Не до того было. Имели забот полон рот в связи с внутренним положением. В первую очередь нас беспокоило состояние сельского хозяйства. Хлеба и мяса не хватало, масла просто не было. Да и развитие промышленности нельзя было сбрасывать со счетов. Ведь без дальнейшей индустриализации страны мы обрекали себя на отсталость и в экономическом, и в военном отношении. К счастью, советский народ-труженик понимал обстановку и поддерживал внешнюю и внутреннюю политику КПСС.
Военно-Морские Силы
Свое первое настоящее вмешательство в военные дела я датирую 1954 годом, когда, возвращаясь из поездки в Китай, наша делегация прибыла во Владивосток. По дороге мы посетили Порт-Артур. Нас просто тянуло туда. Может, в этом проявилась даже некоторая обывательская струнка. Мы в свое время, еще в детстве, столько наслышались о войне с Японией, о Порт-Артуре, о сопротивлении наших войск. Конечно, нам хотелось посмотреть своими глазами. Мы сказали о своем желании посетить Порт-Артур Мао Цзэдуну. Мао Цзэдун сразу согласился.

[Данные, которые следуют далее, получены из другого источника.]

-- ==== Sys2Proof/Laws/FrameNet.lean ====
section
/-! SUPPORT. The frames of the operations of Machine/Net.lean. -/

namespace Sys2Proof.Machine

set_option linter.unusedTactic false
set_option linter.unreachableTactic false

theorem linkRetrainEffect_frame s a1 a2 : Frame [.dies] s (linkRetrainEffect s a1 a2) := by
  unfold linkRetrainEffect
  try dsimp only
  repeat' first
    | with_reducible exact Frame.refl _ _
    | with_reducible refine (State.modDie_frame _ _ _).after (by decide) ?_
    | with_reducible refine Frame.ite ?_ ?_
    | with_reducible refine Frame.foldl (fun _ _ => ?_) _ ?_
    | split

theorem State.unreachable_frame s a1 : Frame [.regs, .tiles, .engines, .cores, .dies, .hbms, .dev, .host, .cstore, .pages, .srv, .ingest, .awn, .flt, .nvm, .out] s (State.unreachable s a1) := by
  unfold State.unreachable
  try dsimp only
  repeat' first
    | with_reducible exact Frame.refl _ _
    | with_reducible refine (State.modDie_frame _ _ _).after (by decide) ?_
    | with_reducible refine (State.emitR_frame _ _).after (by decide) ?_
    | with_reducible refine (State.triggerMig_frame _ _ _ _).after (by decide) ?_
    | with_reducible refine Frame.ite ?_ ?_
    | with_reducible refine Frame.foldl (fun _ _ => ?_) _ ?_
    | split

theorem State.checkRoute_frame s a1 a2 : Frame [.regs, .tiles, .engines, .cores, .dies, .hbms, .dev, .host, .cstore, .pages, .srv, .ingest, .awn, .flt, .nvm, .out] s (State.checkRoute s a1 a2) := by
  unfold State.checkRoute
  try dsimp only
  repeat' first
    | with_reducible exact Frame.refl _ _
    | with_reducible refine (State.wr_frame _ _ _ _).after (by decide) ?_
    | with_reducible refine (State.unreachable_frame _ _).after (by decide) ?_
    | with_reducible refine (State.irq_frame _ _ _).after (by decide) ?_
    | with_reducible refine Frame.ite ?_ ?_
    | split

theorem State.endDown_frame s a1 a2 : Frame [.regs, .tiles, .engines, .cores, .dies, .hbms, .dev, .host, .cstore, .pages, .srv, .ingest, .awn, .flt, .nvm, .out] s (State.endDown s a1 a2) := by
  unfold State.endDown
  try dsimp only
  repeat' first
    | with_reducible exact Frame.refl _ _
    | with_reducible refine (State.modDie_frame _ _ _).after (by decide) ?_
    | with_reducible refine (State.wr_frame _ _ _ _).after (by decide) ?_
    | with_reducible refine (State.logRetired_frame _ _ _ _ _).after (by decide) ?_
    | with_reducible refine (State.irq_frame _ _ _).after (by decide) ?_
    | with_reducible refine (State.emit_frame _ _ _ _).after (by decide) ?_
    | with_reducible refine (State.checkRoute_frame _ _ _).after (by decide) ?_
    | with_reducible refine Frame.ite ?_ ?_
    | with_reducible refine Frame.foldl (fun _ _ => ?_) _ ?_
    | split

theorem retrainEndEffect_frame s a1 a2 a3 : Frame [.regs, .tiles, .engines, .cores, .dies, .hbms, .dev, .host, .cstore, .pages, .srv, .ingest, .awn, .flt, .nvm, .out] s (retrainEndEffect s a1 a2 a3) := by
  unfold retrainEndEffect
  try dsimp only
  repeat' first
    | with_reducible exact Frame.refl _ _
    | with_reducible refine (State.modDie_frame _ _ _).after (by decide) ?_
    | with_reducible refine (State.endDown_frame _ _ _).after (by decide) ?_
    | with_reducible refine Frame.ite ?_ ?_
    | with_reducible refine Frame.foldl (fun _ _ => ?_) _ ?_
    | split

theorem laneRepairEffect_frame s a1 a2 : Frame [.regs, .dies, .out] s (laneRepairEffect s a1 a2) := by
  unfold laneRepairEffect
  try dsimp only
  repeat' first
    | with_reducible exact Frame.refl _ _
    | with_reducible refine (State.irq_frame _ _ _).after (by decide) ?_
    | with_reducible refine (State.emit_frame _ _ _ _).after (by decide) ?_
    | with_reducible refine Frame.ite ?_ ?_
    | split

theorem routeWriteEffect_frame s a1 a2 a3 : Frame [.regs, .tiles, .engines, .cores, .dies, .hbms, .dev, .host, .cstore, .pages, .srv, .ingest, .awn, .flt, .nvm, .out] s (routeWriteEffect s a1 a2 a3) := by
  unfold routeWriteEffect
  try dsimp only
  repeat' first
    | with_reducible exact Frame.refl _ _
    | with_reducible refine (State.checkRoute_frame _ _ _).after (by decide) ?_
    | with_reducible refine (State.wr_frame _ _ _ _).after (by decide) ?_
    | with_reducible refine (State.wrB_frame _ _ _ _).after (by decide) ?_

theorem awnAddEffect_frame s a1 a2 : Frame [.regs, .dies, .awn] s (awnAddEffect s a1 a2) := by
  unfold awnAddEffect
  try dsimp only
  repeat' first
    | with_reducible exact Frame.refl _ _
    | with_reducible refine (State.inc_frame _ _ _ _).after (by decide) ?_
    | with_reducible refine (State.emit_frame _ _ _ _).after (by decide) ?_
    | with_reducible refine (State.evalClaims_frame _).after (by decide) ?_
    | with_reducible refine Frame.ite ?_ ?_
    | split
    | with_reducible refine (Frame.upd_awn _ _).after (by decide) ?_

theorem awnClaimEffect_frame s a1 a2 a3 : Frame [.regs, .awn] s (awnClaimEffect s a1 a2 a3) := by
  unfold awnClaimEffect
  try dsimp only
  repeat' first
    | with_reducible exact Frame.refl _ _
    | with_reducible refine (State.evalClaims_frame _).after (by decide) ?_
    | with_reducible refine Frame.ite ?_ ?_
    | split
    | with_reducible refine (Frame.upd_awn _ _).after (by decide) ?_

theorem awnGrantEffect_frame s a1 : Frame [.regs, .engines, .cores, .dies, .awn, .out] s (awnGrantEffect s a1) := by
  unfold awnGrantEffect
  try dsimp only
  repeat' first
    | with_reducible exact Frame.refl _ _
    | with_reducible refine (State.sendAdd_frame _ _ _).after (by decide) ?_
    | with_reducible refine (State.pump_frame _ _).after (by decide) ?_
    | with_reducible refine (State.modCore_frame _ _ _).after (by decide) ?_
    | with_reducible refine Frame.ite ?_ ?_
    | split
    | with_reducible refine (Frame.upd_awn _ _).after (by decide) ?_

theorem claimWithdrawEffect_frame s a1 : Frame [.regs, .awn] s (claimWithdrawEffect s a1) := by
  unfold claimWithdrawEffect
  try dsimp only
  repeat' first
    | with_reducible exact Frame.refl _ _
    | with_reducible refine (State.withdraw_frame _ _).after (by decide) ?_
    | with_reducible refine Frame.foldl (fun _ _ => ?_) _ ?_
    | with_reducible refine (Frame.upd_awn _ _).after (by decide) ?_

theorem State.zeroSem_frame s a1 : Frame [.regs, .awn] s (State.zeroSem s a1) := by
  unfold State.zeroSem
  try dsimp only
  repeat' first
    | with_reducible exact Frame.refl _ _
    | with_reducible refine (State.inc_frame _ _ _ _).after (by decide) ?_
    | with_reducible refine (Frame.upd_awn _ _).after (by decide) ?_

theorem State.closeSums_frame s : Frame [.cores, .srv] s (State.closeSums s) := by
  unfold State.closeSums
  try dsimp only
  repeat' first
    | with_reducible exact Frame.refl _ _
    | with_reducible refine (State.modCore_frame _ _ _).after (by decide) ?_
    | with_reducible refine (State.modSrv_frame _ _).after (by decide) ?_
    | with_reducible refine Frame.ite ?_ ?_
    | with_reducible refine Frame.foldl (fun _ _ => ?_) _ ?_
    | split

theorem stepStartEffect_frame s a1 : Frame [.regs, .cores, .srv, .ingest, .awn, .flt, .out] s (stepStartEffect s a1) := by
  unfold stepStartEffect
  try dsimp only
  repeat' first
    | with_reducible exact Frame.refl _ _
    | with_reducible refine (State.zeroSem_frame _ _).after (by decide) ?_
    | with_reducible refine (State.inc_frame _ _ _ _).after (by decide) ?_
    | with_reducible refine (State.modSrv_frame _ _).after (by decide) ?_
    | with_reducible refine (State.closeSums_frame _).after (by decide) ?_
    | with_reducible refine (State.modStep_frame _ _ _).after (by decide) ?_
    | with_reducible refine (State.sendUnsent_frame _).after (by decide) ?_
    | with_reducible refine (State.sendClaim_frame _ _ _ _).after (by decide) ?_
    | with_reducible refine Frame.ite ?_ ?_
    | with_reducible refine Frame.foldl (fun _ _ => ?_) _ ?_
    | split

theorem sclkZeroEffect_frame s : Frame [.sclk0, .regs] s (sclkZeroEffect s) := by
  unfold sclkZeroEffect
  try dsimp only
  repeat' first
    | with_reducible exact Frame.refl _ _
    | with_reducible refine (State.inc_frame _ _ _ _).after (by decide) ?_
    | with_reducible refine (Frame.upd_sclk0 _ _).after (by decide) ?_

theorem semSelEffect_frame s a1 : Frame [.regs] s (semSelEffect s a1) := by
  unfold semSelEffect
  try dsimp only
  repeat' first
    | with_reducible exact Frame.refl _ _
    | with_reducible refine (State.refuse_frame _ _).after (by decide) ?_
    | with_reducible refine (State.wr_frame _ _ _ _).after (by decide) ?_
    | with_reducible refine Frame.ite ?_ ?_
    | split

theorem semViewEffect_frame s a1 : Frame [.regs, .awn] s (semViewEffect s a1) := by
  unfold semViewEffect
  try dsimp only
  repeat' first
    | with_reducible exact Frame.refl _ _
    | with_reducible refine (State.evalClaims_frame _).after (by decide) ?_
    | with_reducible refine (Frame.upd_awn _ _).after (by decide) ?_

end Sys2Proof.Machine
end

Порт-Артур на меня произвел совсем не то впечатление, которое у меня сложилось под влиянием литературы. Никаких особых укреплений там я не увидел. Не знаю, может быть, время другое, крепости утратили свое значение. Я был несколько разочарован. Мы, конечно, осмотрели бухту Порт-Артура, где во время Русско-японской войны в 1904 году погиб русский флот, 1-я Дальневосточная эскадра. Тогда эсминцы Японии прорвались в бухту и потопили наши корабли. Стоянка кораблей в Порт-Артуре соответствовала требованиям начала века и давала возможность хорошо защищать входы в нее. Поэтому это был результат ротозейства. Там погиб крупнейший военный инженер и флотоводец Макаров.
По-моему, мы прибыли в Порт-Артур поездом. Мы хотели побольше видеть, хотя бы из окна вагона. Часть пути мы ехали на машинах, потом садились в вагоны, выходили и снова садились в машины. Останавливались. Одним словом, мы хотели получить больше впечатлений от Маньчжурии.
Затем мы прибыли во Владивосток. Там мы хотели ознакомиться с состоянием Тихоокеанского флота и заслушать командующего Дальневосточным военным округом о готовности к обороне Владивостока, если там вспыхнут военные действия. Округом на Дальнем Востоке тогда командовал Малиновский. Позвонили в Москву, чтобы во Владивосток прибыл адмирал Кузнецов, заместитель министра обороны СССР. Его вернули из опалы. Он был наказан Сталиным и понижен в звании. Мы считали это несправедливым, Кузнецов пострадал по сталинскому произволу.
Он предложил нам программу осмотра и приготовил небольшое учение на море. Мы на крейсере «Калинин», выйдя в определенный район, станем наблюдать ход морского боя с участием подводных лодок и торпедных катеров, а также сил береговой обороны. Далеко в океан мы не заплывали, шли вдоль берега. Там я впервые конкретно увидел, что такое морской бой. «Синие» (противная сторона) нападали на наш крейсер. Сначала нас атаковали подводные лодки, и предполагалось, что мы не знаем их месторасположения. Видимо, командир крейсера действительно этого не знал. Кузнецов знал, потому что сам утверждал план боя. Подводные лодки выпустили торпеды. Они прошли мимо цели, кроме одной, которая «попала» в крейсер и «потопила» нас. Потом нас атаковали торпедные катера. Они на меня произвели удручающее впечатление: много шума, много дыма, но ни одна из торпед не поразила цель, хотя атака велась с близкого расстояния. В натуральном бою катера понесли бы большие потери. Зато моряки были в восторге от учения. Наконец, мы проплыли мимо крейсера, лежавшего на боку (остаток войны, либо шторма), и сами стреляли по нему. Видимо, попали, но на меня стрельба сильного впечатления не произвела.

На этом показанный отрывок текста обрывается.